Wykupcie miejscówkę na "Jarmarku Europa". Niech sprzedaje "byleco" przez 6 miechów to opanuje od razu wszystkie narzecza:)) No i bedzie już miał robotę:)

12.03.2004
08:44
smile
[22]

tomirek [ ]

Tos sie siostra porwala z motyka na slonce :))))

A teraz na powaznie. Przerob nauke polskiego na metode Callana :) Jak chcesz to podesle ci mailem ksiazki do nauki angielskiego ta metoda i zaczniesz go uczyc na odwrot :) Tylko, ze musialabys ustawic sobie to konto pocztowe na neostradzie, ktorego nie uzywasz bo jedna ksiazeczka ma kolo 10MB wiec na zwykla skrzynke ci nie wysle bo sie odbije.

12.03.2004
08:46
smile
[23]

tomirek [ ]

a moze takie cos????

12.03.2004
08:52
smile
[24]

tomirek [ ]

a to w necie znalazlem :)

Przedstawiamy Wam naukową metodę trwałego przyswajania słówek. Metoda ta naszym zdaniem jest rzeczywiście skuteczna, tak więc warto się z nią zapoznać.

Tradycyjna metoda wkuwania słówek jest bardzo nużąca i nieefektywna. Ucząc się w ten sposób trudno trwale zapamiętać większą liczbę słówek, a taka nauka jest żmudna i po prostu nudna. Obce słówka są dla nas najczęściej pojęciami abstrakcyjnymi, a nie powiązane w żaden sposób z językiem polskim są trudno przyswajalne.
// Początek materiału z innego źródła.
-- ==== Sys2Proof/Laws/State.lean ====
section
/-! SUPPORT. One lemma for each field that an update leaves alone, and what an update reads back as. -/

namespace Sys2Proof.Machine

@[simp] theorem State.setObj_obj_same (s : State) (k : Key) (v : Nat) : (s.setObj k v).obj k = v :=
  storeGet_storePut_same ..

theorem State.setObj_obj_other (s : State) {j k : Key} (v : Nat) (h : j ≠ k) : (s.setObj k v).obj j = s.obj j :=
  storeGet_storePut_other _ _ _ h

theorem State.setBit_obj_other (s : State) {j k : Key} (i : Nat) (b : Bool) (h : j ≠ k) : (s.setBit k i b).obj j = s.obj j :=
  State.setObj_obj_other _ _ h

theorem State.event_obj_other (s : State) {j k : Key} (i : Nat) (h : j ≠ k) : (s.event k i).obj j = s.obj j :=
  State.setObj_obj_other _ _ h

theorem State.bumpN_obj_other (s : State) {j k : Key} (n : Nat) (h : j ≠ k) : (s.bumpN k n).obj j = s.obj j :=
  State.setObj_obj_other s (min (2 ^ 32 - 1) (s.obj k + n)) h

theorem State.bump_obj_other (s : State) {j k : Key} (h : j ≠ k) : (s.bump k).obj j = s.obj j :=
  State.bumpN_obj_other s 1 h

/-- A counter rises and saturates (R15). -/
@[simp] theorem State.bumpN_obj_same (s : State) (k : Key) (n : Nat) :
    (s.bumpN k n).obj k = min (2 ^ 32 - 1) (s.obj k + n) := State.setObj_obj_same ..

@[simp] theorem State.bump_obj_same (s : State) (k : Key) : (s.bump k).obj k = min (2 ^ 32 - 1) (s.obj k + 1) :=
  State.bumpN_obj_same ..

@[simp] theorem State.setDomain_domain_same (s : State) (k : Key) (d : Bytes) : (s.setDomain k d).domain k = d :=
  storeGet_storePut_same ..

theorem State.setDomain_domain_other (s : State) {j k : Key} (d : Bytes) (h : j ≠ k) :
    (s.setDomain k d).domain j = s.domain j := storeGet_storePut_other _ _ _ h

@[simp] theorem State.setByte_byte_same (s : State) (a : Nat) (b : Byte) : (s.setByte a b).byte a = b :=
  storeGet_storePut_same ..

theorem State.setByte_byte_other (s : State) {a a' : Nat} (b : Byte) (h : a' ≠ a) : (s.setByte a b).byte a' = s.byte a' :=
  storeGet_storePut_other _ _ _ h

@[simp] theorem State.hold_heldAt_same (s : State) (a v : Nat) : (s.hold a v).heldAt a = v := storeGet_storePut_same ..

theorem State.hold_heldAt_other (s : State) {a a' : Nat} (v : Nat) (h : a' ≠ a) : (s.hold a v).heldAt a' = s.heldAt a' :=
  storeGet_storePut_other _ _ _ h

/-- Writing bytes leaves every byte outside them alone. -/
theorem State.putBytes_byte_outside (d : Bytes) (s : State) (a : Nat) {x : Nat} (h : x < a ∨ a + d.length ≤ x) :
    (s.putBytes a d).byte x = s.byte x := by
  induction d generalizing s a with
  | nil => rfl
  | cons b t ih =>
    simp only [List.length_cons] at h
    rw [State.putBytes, ih _ _ (by omega), State.setByte_byte_other _ _ (by omega)]

/-- Whether words are poisoned does not touch memory. -/
@[simp] theorem State.unpoison_mem (s : State) (a n : Nat) : (s.unpoison a n).mem = s.mem := rfl

@[simp] theorem State.unpoison_byte (s : State) (a n x : Nat) : (s.unpoison a n).byte x = s.byte x := rfl

@[simp] theorem State.unpoison_bytes (s : State) (a n x k : Nat) : (s.unpoison a n).bytes x k = s.bytes x k := by
  induction k generalizing x with
  | zero => rfl
  | succ k ih => simp [State.bytes, ih]

theorem State.setBytes_byte_outside (d : Bytes) (s : State) (a : Nat) {x : Nat} (h : x < a ∨ a + d.length ≤ x) :
    (s.setBytes a d).byte x = s.byte x := State.putBytes_byte_outside d s a h

theorem State.bytes_putBytes (d : Bytes) (s : State) (a : Nat) : (s.putBytes a d).bytes a d.length = d := by
  induction d generalizing s a with
  | nil => rfl
  | cons b t ih =>
    simp only [State.putBytes, List.length_cons, State.bytes, ih]
    rw [State.putBytes_byte_outside t _ _ (by omega), State.setByte_byte_same]

/-- Bytes read back as they were written. -/
theorem State.bytes_setBytes (d : Bytes) (s : State) (a : Nat) : (s.setBytes a d).bytes a d.length = d := by
  rw [State.setBytes, State.unpoison_bytes, State.bytes_putBytes]

/-- Every write of a byte keeps memory in its canonical form. -/
theorem State.setByte_memWf {s : State} (h : memWf s.mem = true) (a : Nat) (b : Byte) :
    memWf (s.setByte a b).mem = true := storeWf_storePut _ h _ _

/-- Every write of bytes keeps memory in its canonical form. -/
theorem State.putBytes_memWf (d : Bytes) {s : State} (h : memWf s.mem = true) (a : Nat) :
    memWf (s.putBytes a d).mem = true := by
  induction d generalizing s a with
  | nil => exact h
  | cons b t ih => exact ih (State.setByte_memWf h a b) _

theorem State.setBytes_memWf (d : Bytes) {s : State} (h : memWf s.mem = true) (a : Nat) :
    memWf (s.setBytes a d).mem = true := State.putBytes_memWf d h a

/-- Every write of an object keeps the object store in its canonical form. -/
theorem State.setObj_odWf {s : State} (h : storeWf defaultObj s.od = true) (k : Key) (v : Nat) :
    storeWf defaultObj (s.setObj k v).od = true := storeWf_storePut _ h _ _

/-! What `setObj` leaves alone. -/
@[simp] theorem State.setObj_variant (s : State) (k : Key) (v : Nat) : (s.setObj k v).variant = s.variant := (rfl)
@[simp] theorem State.setObj_clk (s : State) (k : Key) (v : Nat) : (s.setObj k v).clk = s.clk := (rfl)
@[simp] theorem State.setObj_sysTime (s : State) (k : Key) (v : Nat) : (s.setObj k v).sysTime = s.sysTime := (rfl)
@[simp] theorem State.setObj_dom (s : State) (k : Key) (v : Nat) : (s.setObj k v).dom = s.dom := (rfl)
@[simp] theorem State.setObj_mem (s : State) (k : Key) (v : Nat) : (s.setObj k v).mem = s.mem := (rfl)
@[simp] theorem State.setObj_held (s : State) (k : Key) (v : Nat) : (s.setObj k v).held = s.held := (rfl)
@[simp] theorem State.setObj_clocks (s : State) (k : Key) (v : Nat) : (s.setObj k v).clocks = s.clocks := (rfl)
@[simp] theorem State.setObj_vbat (s : State) (k : Key) (v : Nat) : (s.setObj k v).vbat = s.vbat := (rfl)
@[simp] theorem State.setObj_mram (s : State) (k : Key) (v : Nat) : (s.setObj k v).mram = s.mram := (rfl)
@[simp] theorem State.setObj_slave (s : State) (k : Key) (v : Nat) : (s.setObj k v).slave = s.slave := (rfl)
@[simp] theorem State.setObj_engine (s : State) (k : Key) (v : Nat) : (s.setObj k v).engine = s.engine := (rfl)
@[simp] theorem State.setObj_health (s : State) (k : Key) (v : Nat) : (s.setObj k v).health = s.health := (rfl)
@[simp] theorem State.setObj_position (s : State) (k : Key) (v : Nat) : (s.setObj k v).position = s.position := (rfl)
@[simp] theorem State.setObj_sched (s : State) (k : Key) (v : Nat) : (s.setObj k v).sched = s.sched := (rfl)
@[simp] theorem State.setObj_port (s : State) (k : Key) (v : Nat) : (s.setObj k v).port = s.port := (rfl)
@[simp] theorem State.setObj_heater (s : State) (k : Key) (v : Nat) : (s.setObj k v).heater = s.heater := (rfl)
@[simp] theorem State.setObj_render (s : State) (k : Key) (v : Nat) : (s.setObj k v).render = s.render := (rfl)
@[simp] theorem State.setObj_jigsaw (s : State) (k : Key) (v : Nat) : (s.setObj k v).jigsaw = s.jigsaw := (rfl)
@[simp] theorem State.setObj_ingest (s : State) (k : Key) (v : Nat) : (s.setObj k v).ingest = s.ingest := (rfl)
@[simp] theorem State.setObj_camera (s : State) (k : Key) (v : Nat) : (s.setObj k v).camera = s.camera := (rfl)
@[simp] theorem State.setObj_kaleido (s : State) (k : Key) (v : Nat) : (s.setObj k v).kaleido = s.kaleido := (rfl)
@[simp] theorem State.setObj_analyser (s : State) (k : Key) (v : Nat) : (s.setObj k v).analyser = s.analyser := (rfl)
@[simp] theorem State.setObj_axis (s : State) (k : Key) (v : Nat) : (s.setObj k v).axis = s.axis := (rfl)
@[simp] theorem State.setObj_stack (s : State) (k : Key) (v : Nat) : (s.setObj k v).stack = s.stack := (rfl)
@[simp] theorem State.setObj_sram (s : State) (k : Key) (v : Nat) : (s.setObj k v).sram = s.sram := (rfl)
@[simp] theorem State.setObj_dma (s : State) (k : Key) (v : Nat) : (s.setObj k v).dma = s.dma := (rfl)
@[simp] theorem State.setObj_pend (s : State) (k : Key) (v : Nat) : (s.setObj k v).pend = s.pend := (rfl)
@[simp] theorem State.setObj_pending (s : State) (k : Key) (v : Nat) : (s.setObj k v).pending = s.pending := (rfl)
@[simp] theorem State.setObj_draws (s : State) (k : Key) (v : Nat) : (s.setObj k v).draws = s.draws := (rfl)
@[simp] theorem State.setObj_domain (s : State) (k : Key) (v : Nat) (j : Key) : (s.setObj k v).domain j = s.domain j := (rfl)
@[simp] theorem State.setObj_byte (s : State) (k : Key) (v : Nat) (x : Nat) : (s.setObj k v).byte x = s.byte x := (rfl)

/-! What `setBit` leaves alone. -/
@[simp] theorem State.setBit_variant (s : State) (k : Key) (i : Nat) (b : Bool) : (s.setBit k i b).variant = s.variant := (rfl)
@[simp] theorem State.setBit_clk (s : State) (k : Key) (i : Nat) (b : Bool) : (s.setBit k i b).clk = s.clk := (rfl)
@[simp] theorem State.setBit_sysTime (s : State) (k : Key) (i : Nat) (b : Bool) : (s.setBit k i b).sysTime = s.sysTime := (rfl)
@[simp] theorem State.setBit_dom (s : State) (k : Key) (i : Nat) (b : Bool) : (s.setBit k i b).dom = s.dom := (rfl)
@[simp] theorem State.setBit_mem (s : State) (k : Key) (i : Nat) (b : Bool) : (s.setBit k i b).mem = s.mem := (rfl)
@[simp] theorem State.setBit_held (s : State) (k : Key) (i : Nat) (b : Bool) : (s.setBit k i b).held = s.held := (rfl)
@[simp] theorem State.setBit_clocks (s : State) (k : Key) (i : Nat) (b : Bool) : (s.setBit k i b).clocks = s.clocks := (rfl)
@[simp] theorem State.setBit_vbat (s : State) (k : Key) (i : Nat) (b : Bool) : (s.setBit k i b).vbat = s.vbat := (rfl)
@[simp] theorem State.setBit_mram (s : State) (k : Key) (i : Nat) (b : Bool) : (s.setBit k i b).mram = s.mram := (rfl)
@[simp] theorem State.setBit_slave (s : State) (k : Key) (i : Nat) (b : Bool) : (s.setBit k i b).slave = s.slave := (rfl)
@[simp] theorem State.setBit_engine (s : State) (k : Key) (i : Nat) (b : Bool) : (s.setBit k i b).engine = s.engine := (rfl)
@[simp] theorem State.setBit_health (s : State) (k : Key) (i : Nat) (b : Bool) : (s.setBit k i b).health = s.health := (rfl)
@[simp] theorem State.setBit_position (s : State) (k : Key) (i : Nat) (b : Bool) : (s.setBit k i b).position = s.position := (rfl)
@[simp] theorem State.setBit_sched (s : State) (k : Key) (i : Nat) (b : Bool) : (s.setBit k i b).sched = s.sched := (rfl)
@[simp] theorem State.setBit_port (s : State) (k : Key) (i : Nat) (b : Bool) : (s.setBit k i b).port = s.port := (rfl)
@[simp] theorem State.setBit_heater (s : State) (k : Key) (i : Nat) (b : Bool) : (s.setBit k i b).heater = s.heater := (rfl)
@[simp] theorem State.setBit_render (s : State) (k : Key) (i : Nat) (b : Bool) : (s.setBit k i b).render = s.render := (rfl)
@[simp] theorem State.setBit_jigsaw (s : State) (k : Key) (i : Nat) (b : Bool) : (s.setBit k i b).jigsaw = s.jigsaw := (rfl)
@[simp] theorem State.setBit_ingest (s : State) (k : Key) (i : Nat) (b : Bool) : (s.setBit k i b).ingest = s.ingest := (rfl)
@[simp] theorem State.setBit_camera (s : State) (k : Key) (i : Nat) (b : Bool) : (s.setBit k i b).camera = s.camera := (rfl)
@[simp] theorem State.setBit_kaleido (s : State) (k : Key) (i : Nat) (b : Bool) : (s.setBit k i b).kaleido = s.kaleido := (rfl)
@[simp] theorem State.setBit_analyser (s : State) (k : Key) (i : Nat) (b : Bool) : (s.setBit k i b).analyser = s.analyser := (rfl)
@[simp] theorem State.setBit_axis (s : State) (k : Key) (i : Nat) (b : Bool) : (s.setBit k i b).axis = s.axis := (rfl)
@[simp] theorem State.setBit_stack (s : State) (k : Key) (i : Nat) (b : Bool) : (s.setBit k i b).stack = s.stack := (rfl)
@[simp] theorem State.setBit_sram (s : State) (k : Key) (i : Nat) (b : Bool) : (s.setBit k i b).sram = s.sram := (rfl)
@[simp] theorem State.setBit_dma (s : State) (k : Key) (i : Nat) (b : Bool) : (s.setBit k i b).dma = s.dma := (rfl)
@[simp] theorem State.setBit_pend (s : State) (k : Key) (i : Nat) (b : Bool) : (s.setBit k i b).pend = s.pend := (rfl)
@[simp] theorem State.setBit_pending (s : State) (k : Key) (i : Nat) (b : Bool) : (s.setBit k i b).pending = s.pending := (rfl)
@[simp] theorem State.setBit_draws (s : State) (k : Key) (i : Nat) (b : Bool) : (s.setBit k i b).draws = s.draws := (rfl)
@[simp] theorem State.setBit_domain (s : State) (k : Key) (i : Nat) (b : Bool) (j : Key) : (s.setBit k i b).domain j = s.domain j := (rfl)
@[simp] theorem State.setBit_byte (s : State) (k : Key) (i : Nat) (b : Bool) (x : Nat) : (s.setBit k i b).byte x = s.byte x := (rfl)
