-- ==== Sys2Proof/Tests/Slice0.lean ====
section
/-! SUPPORT. Tests: commands that well-formedness refuses, and for every statement a state and operands that meet its conditions, with what the spec says of the outcome. -/

namespace Sys2Proof.Tests
open Sys2Proof Sys2Proof.Machine Sys2Proof.Claims
set_option Elab.async false

/-- The state after reset with some objects changed. -/
def put (l : List (Key × Nat)) : State := l.foldl (fun s kv => s.setObj kv.1 kv.2) State.reset

/-- The same in AL state OP. -/
def op (l : List (Key × Nat)) : State := (put l).modSlave fun sl => { sl with al := .op }

/-- A read of an MRAM record that meets no error. -/
def cleanRead : MramRead := { finds := [], crcBad := false }

/-- The end of an ID read at clock 9, with a clean health map entry. -/
def idEnd : IdEnd := { health := cleanRead, t := 9 }

/-- A state with timing clocks running. -/
def running (s : State) : State := s.modClocks fun c => { c with ctl := .run }

/-- The command answers a next state in which `p` holds. -/
def gives (i : Instr) (s : State) (p : State → Bool) : Bool :=
  match exec i s with
  | .next u => p u
  | _ => false

/-- A cycle whose events are given, with nothing loaded. -/
def cycle (m : Nat) (events : List (Nat × Option Nat)) : Cycle :=
  { m := m, part := events.foldl (fun a kt => a ||| 1 <<< kt.1) 0, events := events, data := [], caps := [],
    late := 0, loadAt := none, loaded := false, released := false, blank := 0, fast := false, slip := false,
    delayed := none, shift := 0, ripe := [], latchAt := none, warm := false, warmWidth := 0, width := 300, gap := 40,
    firstAt := none, fired := [], pulses := [], withdrawn := 0 }

/-- A small head record: `c` columns of `g` groups and `nz` nozzles, one die. -/
def head (c g nz : Nat) : Bytes :=
  patch (patch (List.replicate 128 0#8) 0x0C [BitVec.ofNat 8 c, BitVec.ofNat 8 g]) 0x0E (leBytes 2 nz)

/-- A valid record of 2 columns of 2 groups and 8 nozzles, one die, with its CRC-32C 0xF1DCEB1B computed apart from the model. -/
def validHead : Bytes :=
  [(0x0, 66), (0x1, 72), (0x2, 68), (0x3, 82), (0x5, 1), (0x7, 1), (0x8, 119), (0xc, 2), (0xd, 2), (0xe, 8), (0x12, 1), (0x13, 2),
    (0x14, 1), (0x15, 5), (0x16, 40), (0x18, 250), (0x1a, 232), (0x1b, 3), (0x1c, 44), (0x1d, 1), (0x1e, 40), (0x20, 4), (0x22, 100),
    (0x40, 100), (0x44, 10), (0x45, 10), (0x48, 100), (0x4a, 44), (0x4b, 1), (0x4d, 1), (0x4e, 10), (0x51, 40), (0x53, 45), (0x55, 55),
    (0x57, 60), (0x59, 1), (0xfc, 27), (0xfd, 235), (0xfe, 220), (0xff, 241)].foldl
    (fun r p => patch r p.1 [BitVec.ofNat 8 p.2]) (List.replicate 256 0#8)

/-- Port 1 with the valid record and its limits in force. -/
def withHead (l : List (Key × Nat)) : State :=
  (put ([(0x300103, 300), (0x300105, 4), (0x310106, 300), (0x310108, 4)] ++ l)).setDomain 0x300120 validHead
Ludzki umysł zapamiętuje obrazy, nie słowa. Jeżeli ktoś prosi Cię, żebyś cokolwiek opisał, to co staje Ci przed oczami: obraz opisywanego przedmiotu, czy słowa, za pomocą których daje się ten przedmiot opisać? Najpierw widzisz obraz, a później opisujesz go słowami, prawda? Poniższa technika zapamiętania słówek polegają więc na wykorzystywaniu umiejętności kojarzenia słówek z obrazami, przez co pojęcia te łatwiej dają się przyswajać i trwale zapadają w pamięci.

Ucząc się słówek po prostu musisz przyporządkować każdemu z nich jakiś obrazek, który będzie Ci przypominał dane słówko. Przykłady? Proszę bardzo:

Spróbujmy nauczyć się następujących, angielskich słówek:

Competition - konkurs, współzawodnictwo. Czyta to się w następujący sposób: kompetiszyn. Z czym może się kojarzyć? Z kąpaniem? Proszę bardzo! Wyobraź sobie cokolwiek, co jest powiązane z kąpielą i zawodami:

Po zawodach trzeba iść się wykąpać
Wyobraź sobie konkurs, kto się szybciej wykąpie, itd,
Increase - wzrastać, powiększać. Czytaj: inkris. Skojarzenie - Kris, Krzyś. Wyobraź sobie chłopca, imieniem Krzyś, który np. rośnie, albo tyje, a więc się powiększa..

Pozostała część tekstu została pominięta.